Дело приняло другой оборот, когда Панин в конце года был выслан из столицы, и выполнение плана перешло в другие руки. Если мысль о регентстве продолжала существовать и позже, даже вопреки желанию великого князя Александра, то вместе с тем становилась всё более и более настоятельной необходимость полного и насильственного устранения Павла — и произошла катастрофа. Главную роль в эту фазу играл Пален, и на него падает самая тяжёлая ответственность за всё, что произошло.

Первая мысль о перемене правления связана с именами трёх человек: Рибаса [Хосе де], Палена и Панина.

Адмирал Рибас4, родом с острова Мальты, дельный офицер, который выдвинулся в последнюю турецкую кампанию при штурме Измаила и принимал деятельное участие в основании и построении города Одессы, состоял в очень близкой дружбе с Паленом и ещё более — с

Паниным. Он, будто бы, и подал мысль о заговоре против Павла и рекомендовал яд, как средство для устранения монарха(?). Он умер, однако, раньше, чем разыгралась эта драма. Кто, кроме него, проявлял больше инициативы в предприятии, граф Пален или граф Панин, остаётся невыясненным. Сам Пален несколько раз заявлял, что он первый подал эту мысль. Источники Бернгарди говорят в пользу инициативы Панина. Такие указания, может быть, имеются в мемуарах Беннигсена, которым Бернгарди пользовался. В разговоре с Ланжероном Беннигсен не касался этого пункта.

Сведения по этому поводу так сильно расходятся между собой, что нам приходится полнее привести соответствующие рассказы.

«Можно с большой уверенностью утверждать, — пишет Розенцвейг, — что Пален, адмирал Рибас, граф Панин и начальник преображенских гвардейцев генерал-лейтенант Талызин уже осенью 1800года задумали низложить императора и возвести на престол великого князя Александра. Нужно было склонить последнего на свою сторону, чтобы провести этот план в жизнь. С достаточным основанием можно удостоверить, что графу Панину было поручено вести по этому поводу переговоры и что он своей цели достиг. Характеры молодого князя и Панина могут нам служить ручательством, что они и не думали лишить императора жизни. Графом Паниным руководил чистый патриотизм: в дальнейшем правлении Павла он видел гибель для России и ждал всяких благ от Александра. Но Панин попал в немилость, и несозревший план был таким образом пока отложен. Другие инициаторы заговора не сочли возможным предпринять что-нибудь под своей ответственностью, и автор этих записок упомянул об этом плане с исключительной целью осветить важный вопрос, был ли когда-нибудь ныне царствующий император осведомлён о тех шагах, которые предпринимались против его отца. Должны были наступить новые обстоятельства, чтобы опять поставить на очередь вопрос о заговоре»5.

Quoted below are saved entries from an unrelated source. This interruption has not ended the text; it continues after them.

/-- Whether a good frame with a station match is a wake frame (R119). PRESUMED, notes/assumptions/55.md. -/
def State.wakeFrame (s : State) (p : Nat) (bs : List Byte) : Bool :=
  let a := s.stationAddr p
  let pat := List.replicate 6 0xFF ++ (List.replicate 16 a).flatten
  let data := (bs.take (bs.length - 4)).drop 14
  s.flag (F.MAC_WAKE_CTL.FRAME_EN p) && s.stationMatch p (bs.take 6) &&
    (List.range data.length).any fun i => slice data i 102 == pat

/-- The matches of a frame: those of the wake patterns as (2, filter), with a good FCS (R118), and with `pass` that of the wake frame
as (3, 0), of a frame that passes R101 (R119, R103). -/
def State.wakeHits (s : State) (p : Nat) (bs : List Byte) (pass : Bool) : List (Nat × Nat) :=
  ((List.range 8).filter fun n => s.wakeHit p n bs).map (fun n => (2, n)) ++ (if pass = true ∧ s.wakeFrame p bs = true then [(3, 0)] else [])

/-- A match: MAC_WAKE_STAT and the port's wake source (R120). -/
def State.wakeNote (s : State) (p : Nat) (m : Nat × Nat) : State :=
  if m.1 = 2 then (s.fset ⟨O.MAC_WAKE_STAT p, m.2, 1⟩ 1).raiseAon (srcPort s.cfg p + 7 + m.2)
  else (s.fset (F.MAC_WAKE_STAT.FRAME p) 1).raiseAon (srcPort s.cfg p + 6)

/-- The matches of a frame at port `p`, and the wake events of those that are enabled, in one always-on cycle (R120, 16 R392,
R393). -/
def State.wakeMatch (s : State) (p : Nat) (bs : List Byte) (pass : Bool) : State :=
  if 8 ≤ p then s
  else
    let l := s.wakeHits p bs pass
    let s := forEach l (fun m s => s.wakeNote p m) s
    let on := l.filter fun m => s.wakeEnabled m.1 p m.2
    forEach on (fun m s => s.wake m.1 p m.2 (decide (on.head? ≠ some m))) s

/-! ### Receiving -/

/-- Reads a PAUSE or PFC frame: whether it is PFC, the enables and the quanta (R106; IEEE 802.3 Annex 31B, 802.1Qbb).
PRESUMED, notes/assumptions/55.md. -/
def readPause (bs : List Byte) : Option (Bool × Nat × List Nat) :=
  let op := beNat (slice bs 14 2)
  if bs.take 6 = [0x01, 0x80, 0xC2, 0x00, 0x00, 0x01] ∧ beNat (slice bs 12 2) = 0x8808 then
    if op = 0x0001 then some (false, 0, [beNat (slice bs 16 2)])
    else if op = 0x0101 then some (true, beNat (slice bs 16 2), (List.range 8).map fun i => beNat (slice bs (18 + 2 * i) 2))
    else none
  else none

/-- Brings a frame's tag, priority and station match up to date with the bytes received, and marks it when a filter
rejects it (R103, R105, R190) or when its head shows a PAUSE or PFC frame, which the port consumes and never forwards
(R106). -/
def State.judgeHead (s : State) (p fid : Nat) (last : Bool) : State :=
  let f := s.frame fid
  let bs := f.received
  let dst := bs.take 6
  let st := decide (6 ≤ bs.length) && s.stationMatch p dst
  let v := s.vlanJudge p bs
  let seenV := last || decide (16 ≤ bs.length)
  let ctl := decide (16 ≤ bs.length) && (readPause bs).isSome
  let drop := (decide (6 ≤ bs.length) && !st && !s.flag (F.MAC_FILT.FWD_ALL p)) || (seenV && v.2.2.2) || ctl
  let status := if st then Nat.lor f.status 4 else f.status
  let s := s.setFrame fid { f with tagged := v.1, vid := v.2.1, pri := v.2.2.1, status := status, drop := drop }
  if drop then s.unparse fid else s

/-- Adds received bytes to what every transmission in cut-through and every frame window holds of frame `fid`
(R113; 09_engine_threads.md R254, R255). -/
def State.spreadBytes (s : State) (fid had : Nat) (new : List Byte) : State :=
  let ext (c : Copy) : Copy := if c.kind = 0 ∧ c.fid = fid ∧ c.cut = true then { c with bytes := c.bytes ++ new } else c
  let s := forEach s.ports (fun p s => s.setPort p.1 { s.port p.1 with tx := p.2.tx.map ext, held := p.2.held.map ext }) s
  forEach (s.threads.filter fun t => t.2.bound == some fid) (fun t s =>
    s.eput (t.1 / 8) (0x30000 + 0x800 * (t.1 % 8) + had) (new.take (2048 - had))) s

/-- The end of a received frame is judged by R101, then filtered (R103, R105), with the reassembly (R108), the wake matches
(R118) and the status bits of R130. `ovr` tells that it was cut at MAX_LEN, `fcs` that the received FCS is good, `err` that
FPn_RX_ER came with it; `asm` 1 reassembled from fragments, 2 with a reassembly error. -/
def State.judgeEnd (s : State) (p fid : Nat) (ovr fcs err : Bool) (asm : Nat) : State :=
  let f := s.frame fid
  let bs := f.received
  let n := bs.length
  let s := if asm = 1 then s.macCnt p 29 else if asm = 2 then s.macCnt p 30 else s
  let good := fcs && !err
  let status := Nat.lor f.status ((if fcs = true ∨ asm = 2 then 0 else 1) + (if asm = 0 then 0 else 8))
  let bad (s : State) : State :=
    let s := s.setFrame fid { f with done := true, bad := true, status := Nat.lor (s.frame fid).status status, excess := [] }
    (s.checkSums fid).discard fid
  let pass := !ovr && decide (asm ≠ 2) && decide (64 ≤ n) && good
  let s := if fcs = true ∧ asm ≠ 2 then s.wakeMatch p bs pass else s
  if ovr then bad (s.macCnt p 8)
  else if asm = 2 then bad s
  else if n < 64 then bad (s.macCnt p (if fcs then 6 else 7))
  else if good = false then bad ((s.macCnt p 5).macCnt p (bucket n))
  else
    let s := s.countGood p n (bs.take 6)
    match readPause bs with
    | some (pfc, en, q) => ((s.setFrame fid { f with done := true, drop := true }).pauseReceive p pfc en q).discard fid
    | none =>
      let s := s.setFrame fid { f with done := true, status := status }
      if f.drop then
        let fwd := f.status / 4 % 2 = 1 ∨ s.flag (F.MAC_FILT.FWD_ALL p) = true
        (s.macCnt p (if fwd then 12 else 11)).discard fid
      else
        let s := s.checkSums fid
        let s := s.setFrame fid { s.frame fid with raw := none }
        if f.parse.stage = 3 then ((s.judgeLens fid).placeFrame fid 13).tidy else s.tidy

/-- Some bytes of a frame arrive at MAC `p`; at its end it is judged. -/
def State.frameIn (s : State) (p : Nat) (bytes : List Byte) (eof rxErr : Bool) (asm ph : Nat) : State :=
  let fresh := (s.port p).arriving.isNone
  let h := s.cfg.halfOfAnyPort p
  let r :=
    match (s.port p).arriving with
    | some fid => (fid, s)
    | none =>
      let x := s.newFrame { src := .port p, half := h, stamp := s.rxStamp p ph, course := 16 }
      (x.1, (x.2.setPort p { x.2.port p with arriving := some x.1 }).fset (F.MAC_STAT.RX_BUSY p) 1)
  let fid := r.1
  let s := r.2
  let f := s.frame fid
  let had := f.received.length
  let new := bytes.take (s.maxLen p - had)
  let excess := f.excess ++ bytes.drop (s.maxLen p - had)
  let ovr := !excess.isEmpty
  let err := f.bad || rxErr
  let s := s.setFrame fid { f with bytes := if f.void then f.bytes else f.bytes ++ new
                                   raw := if f.void then some (f.received ++ new) else f.raw.map (· ++ new)
                                   excess := excess, bad := err
                                   status := if ovr then Nat.lor f.status 2 else f.status }
  let s := if f.void then s else s.spreadBytes fid f.bytes.length new
  let s := if 16 ≤ had then s else s.judgeHead p fid eof
  let s := if fresh = true ∧ (s.frame fid).drop = false then s.offer fid else s
  if eof then
    let s := (s.setPort p { s.port p with arriving := none }).fset (F.MAC_STAT.RX_BUSY p) 0
    s.judgeEnd p fid ovr (fcsGood ((s.frame fid).received ++ excess)) err asm
  else s

/-- A listening port hears some bytes of a frame; the whole frame is judged for a wake match and nothing is kept (R118 to R120;
16_power_and_wake.md R390). -/
def State.listenFrame (s : State) (p : Nat) (bytes : List Byte) (eof rxErr : Bool) : State :=
  let v := s.port p
  let bs := v.heard ++ bytes
  let err := v.heardErr || rxErr
  if eof then
    let s := s.setPort p { v with heard := [], heardErr := false }
    let pass := !err && decide (64 ≤ bs.length ∧ bs.length ≤ s.maxLen p)
    if fcsGood bs then
      let woke := (s.wakeHits p bs pass).any fun m => s.wakeEnabled m.1 p m.2
      let s := s.wakeMatch p bs pass
      if woke then s.wantOn (portDom p) else s
    else s
  else s.setPort p { v with heard := bs, heardErr := err }

/-- Whether port `p` is in a listen window. -/
def State.listening (s : State) (p : Nat) : Bool :=
  decide (p < 8) && (match (s.dom (portDom p)).phase with
    | .listening _ => true
    | _ => false)

/-- FRAME_RECEIVE (R100, R101, R103, R105, R114, R118): `bytes` of a frame arrive; `eof` with its end; `rxErr` FPn_RX_ER;
`asm` 1 reassembled from fragments, 2 with a reassembly error; `ph` the eighth of a tick of the SFD. -/
def execFrameReceive (p : Nat) (bytes : List Byte) (eof rxErr : Bool) (asm ph : Nat) (s : State) :
    Host.Outcome State Fault Refusal :=
  if s.listening p = true ∧ s.stopped p false = false then .next (s.listenFrame p bytes eof rxErr)
  else if s.isMac p = true ∧ s.portUp p = true ∧ s.stopped p false = false ∧ ((s.port p).arriving.isSome = true ∨
      (s.flag (F.MAC_CTL.EN_RX p) = true ∧ s.quiesced (portDom p) = false)) then
    .next (s.frameIn p bytes eof rxErr (if p < 8 then asm else 0) ph)
  else .next s

/-! ### Gate lists (R110 to R112) -/

/-- The gear whose list governs port `p` (R110). -/
def State.gearOf (s : State) (p : Nat) : Nat :=
  let t := s.gclTrunk p
  if s.cellTrunk t then s.gearOfHalf (s.cfg.halfOfTrunk t) else 0

/-- The list from entry `i` on: end in ns from the superframe instant, gates. -/
def State.gateList (s : State) (p g start i : Nat) : Nat → List (Nat × Nat)
  | 0 => []
  | fuel + 1 =>
    let gates := s.fget (F.MAC_GCL.GATES p g i)
    if s.flag (F.MAC_GCL.LAST p g i) = true ∨ i = 31 then [(10000, gates)]
    else
      let e := start + max 16 (s.fget (F.MAC_GCL.INTERVAL p g i))
      if 10000 ≤ e then [(10000, gates)] else (e, gates) :: s.gateList p g e (i + 1) fuel

/-- The instant at which the first entry of a list closes class `c`, if one does. -/
def gateCloses (l : List (Nat × Nat)) (start c : Nat) : Option Nat :=
  match l with
  | [] => none
  | (e, g) :: r => if g / 2 ^ c % 2 = 0 then some start else gateCloses r e c

/-- Nanoseconds for which the gate of class `c` stays open, from now on; `none` for ever. -/
def State.openLeft (s : State) (p c : Nat) : Option Nat :=
  let now := timeT (s.tb (s.cfg.halfOfAnyPort p)).t % 10000
  let l := s.gateList p (s.fget (F.MAC_GCL_STAT.GEAR p)) 0 0 32
  match gateCloses (l.drop (s.fget (F.MAC_GCL_STAT.ENTRY p))) now c with
  | some x => some (x - now)
  | none => (gateCloses l 0 c).map fun x => 10000 - now + x

/-- Tenths of a nanosecond per byte at port `p` (R98; 05_trunk_cells.md R131). DEDUCED, notes/assumptions/32.md. -/
def State.byteTime (s : State) (p : Nat) : Nat :=
  if 8 ≤ p then (if s.fget (F.TRK_CFG.MODE (p - 8)) = 2 then 8 else 4)
  else match s.fget (F.MAC_CTL.SPEED p) with
    | 0 => 8000
    | 1 => 800
    | 2 => 80
    | _ => 32

/-- Whether gate lists are in use at port `p` (R110; none at a trunk, 05 R133). -/
def State.gated (s : State) (p : Nat) : Bool := decide (p < 8) && s.flag (F.MAC_GCL_CTL.EN p)

/-- Whether the gates let a frame of class `c` and `n` bytes start now (R111): its gate stays open until its last byte,
preamble and SFD included, has been sent. DEDUCED, notes/assumptions/32.md. -/
def State.gateOk (s : State) (p c n : Nat) : Bool :=
  !s.gated p ||
    (match s.openLeft p c with
     | some x => decide (s.byteTime p * (n + 8) ≤ 10 * x)
     | none => true)

/-- Entry `i` of the list in effect takes effect: hold, and OVERRUN when it closes the gate of a frame being sent
(R110, R111). -/
def State.gateEnter (s : State) (p i : Nat) : State :=
  let g := s.fget (F.MAC_GCL_STAT.GEAR p)
  let s := s.fset (F.MAC_GCL_STAT.ENTRY p) i
  let op := s.fget (F.MAC_GCL.OP p g i)
  let v := s.port p
  let s := s.setPort p { v with hold := if op = 1 then true else if op = 2 then false else v.hold }
  match v.tx with
  | some c =>
    if c.kind = 0 ∧ s.fget (F.MAC_GCL.GATES p g i) / 2 ^ c.cls % 2 = 0 then
      (s.fset (F.MAC_GCL_STAT.OVERRUN p) 1).raisePort p 5
    else s
  | none => s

Отсюда можно видеть, что Розенцвейг строго различает две фазы в ходе дела и также приписывает главную роль в составлении плана регентства Палену.

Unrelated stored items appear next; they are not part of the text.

/-- TB_STEP_WRITE (R73, R76): `set`, `rate` and `snap` tell that the set, the rate change or the snapshot just before falls in
the same tick. -/
def execTbStepWrite (fn h : Nat) (data : Word) (s : State) (set : Bool := false) (rate : Bool := false) (snap : Bool := false) :
    Host.Outcome State Fault Refusal :=
  .next (s.writeAcc fn (O.TB_STEP + tbOfs h + 4) data fun _ s => s.tbStepMeets h data set rate snap)

/-- TB_RATE_WRITE (R68). -/
def execTbRateWrite (fn h : Nat) (data : Word) (s : State) : Host.Outcome State Fault Refusal :=
  .next (s.writeAcc fn (O.TB_RATE + tbOfs h) data fun _ s => s.tbRateWrite h data)

/-- FOLLOWER_TIME_APPLY (R70): in a tick of the follower's time base. DESIGN CHOICE, notes/assumptions/53.md. -/
def execFollowerTimeApply (s : State) : Host.Outcome State Fault Refusal :=
  if s.tbRuns (1 - s.leader) then .next (s.applyFollow (1 - s.leader)) else .next s

/-- The effect of a write to TB_SNAP_CMD (R78). -/
def State.snapCmd (h : Nat) (data : Word) (s : State) : State := if bitOf data 0 then s.snapshot h else s

/-- SNAPSHOT_LATCH (R78). -/
def execSnapshotLatch (fn h : Nat) (data : Word) (s : State) : Host.Outcome State Fault Refusal :=
  .next (s.writeAcc fn (O.TB_SNAP_CMD + tbOfs h) data fun _ s => s.snapCmd h data)

/-- A read of TB_SNAP_NS latches and returns the nanoseconds (R78). -/
def State.snapRead (h : Nat) (s : State) : State :=
  let s := s.snapshot h
  s.answer false (s.fget (tbFld F.TB_SNAP_NS.NS h))

/-- Whether the time-base island of a key is stopped, so that a read of it gets no answer (01_block_and_halves.md R16). -/
def State.tbStopped (s : State) (key : Nat) : Bool :=
  match tbIsland s.cfg key with
  | some h => (s.tb h).lost
  | none => false

/-- TB_SNAP_NS_READ (R78). -/
def execTbSnapNsRead (fn h : Nat) (s : State) : Host.Outcome State Fault Refusal :=
  .next (s.access fn (O.TB_SNAP_NS + tbOfs h) fun key s => if s.tbStopped key then s.deny else s.snapRead h)

/-! ### PPS -/

/-- PPS_PULSE_START (R83, R84): the seconds of the half that drives PPS_OUT have increased in a tick. -/
def execPpsPulseStart (s : State) : Host.Outcome State Fault Refusal :=
  let h := s.pps.drv
  if s.pps.due then
    let w := min (max 1 (s.fget (tbFld F.TB_PPS.WIDTH h))) 999999
    let high := s.pps.high
    let s := s.setPps { s.pps with high := true, half := h, stop := (s.tb h).el + w * 1000 * 2 ^ 40, due := false }
    .next (if high then s else s.emit (.pps true))
  else .next s

/-- PPS_PULSE_END (R83): WIDTH has elapsed. -/
def execPpsPulseEnd (s : State) : Host.Outcome State Fault Refusal :=
  if s.pps.high = true ∧ s.pps.stop ≤ (s.tb s.pps.half).el then
    .next ((s.setPps { s.pps with high := false }).emit (.pps false))
  else .next s

/-! ### Generators -/

/-- Whether PERIOD and PHASE meet R86 and BIND and SYNC_EN are not both 1 (R87), for a CFG word. -/
def State.genSetupOk (s : State) (n : Nat) (data : Word) : Bool :=
  let p := s.fget (F.CTU_GEN_PERIOD.PERIOD n)
  let ph := s.fget (F.CTU_GEN_PHASE.PHASE n)
  let bind := bitOf data 1
  decide (1000 ≤ p ∧ p ≤ 1000000000 ∧ ph < p) && !(bind && bitOf data 2) &&
    (!bind || decide (10000 % p = 0 ∨ p % 10000 = 0))

/-- A write was not applied (R87, R88). -/
def State.genCfgErr (s : State) (n : Nat) : State :=
  s.setFlag (F.CTU_GEN_STAT.CFG_ERR n) (srcGen s.cfg n + 3)

/-- An enabling write of a stopped generator (R87, R91). -/
def State.genEnable (n : Nat) (data : Word) (s : State) : State :=
  if s.genSetupOk n data then
    let h := s.cfg.halfOfGen n
    let t := (s.tb h).t
    let start := (timeSec t / 2 ^ 32 * 2 ^ 32 + s.fget (F.CTU_GEN_START_SEC.START_SEC n)) * 1000000000 +
      s.fget (F.CTU_GEN_PHASE.PHASE n)
    let s := (s.writeFields (O.CTU_GEN_CFG n) data).wr (O.CTU_GEN_ACC n) 0
    let s := s.fset (F.CTU_GEN_STAT.RUN n) 1
    let s := s.setGen n { start := start }
    let s := s.setGen n (s.genLatch n { s.gen n with next := s.genFirst n (timeT t + 1) })
    forEach ((List.range 32).filter (fun k => s.fget (F.CTU_TRIG_CFG.GEN k) == n))
      (fun k s => (s.checkTrig k).syncTrig k) s
  else s.genCfgErr n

В разговоре с бароном Гейкингом вскоре после государственного переворота Пален заметил, что он никогда не согласится взять подарок от императора Александра за это дело, за эту «услугу, оказанную государству и всему человечеству». «Граф Панин, — прибавил он далее, — мой соучастник в деле, вполне разделяет моё мнение. Мы хотели заставить императора отречься от престола, и граф Панин вполне одобрял этот план. Первою нашей мыслью было воспользоваться для этой цели услугами сената, но господа сенаторы — бездушные болваны, неспособные на какой-нибудь порыв. Теперь они радуются всеобщему счастью и громко выражают свой восторг, но у них никогда не хватило бы ни смелости, ни самопожертвования, чтобы решиться на какое-нибудь доброе дело. Мы были, может быть, накануне ещё больших несчастий, а для больших страданий необходимы серьёзные меры. Я горжусь этим деянием, как моей высшей заслугой перед государством» и т.д.6

Ясно, что, по изображению Палена, он играл первую роль, а Панин вторую. Мимоходом заметим, что интерес представляет в данном случае упоминание о сенате: оно указывает, в какой форме хотели обосновать до известной степени этот переворот с государственно-правовой точки зрения. От участия сената приходилось отказываться уже по одному тому, что было бы опасно доверить дело слишком широкому кругу лиц.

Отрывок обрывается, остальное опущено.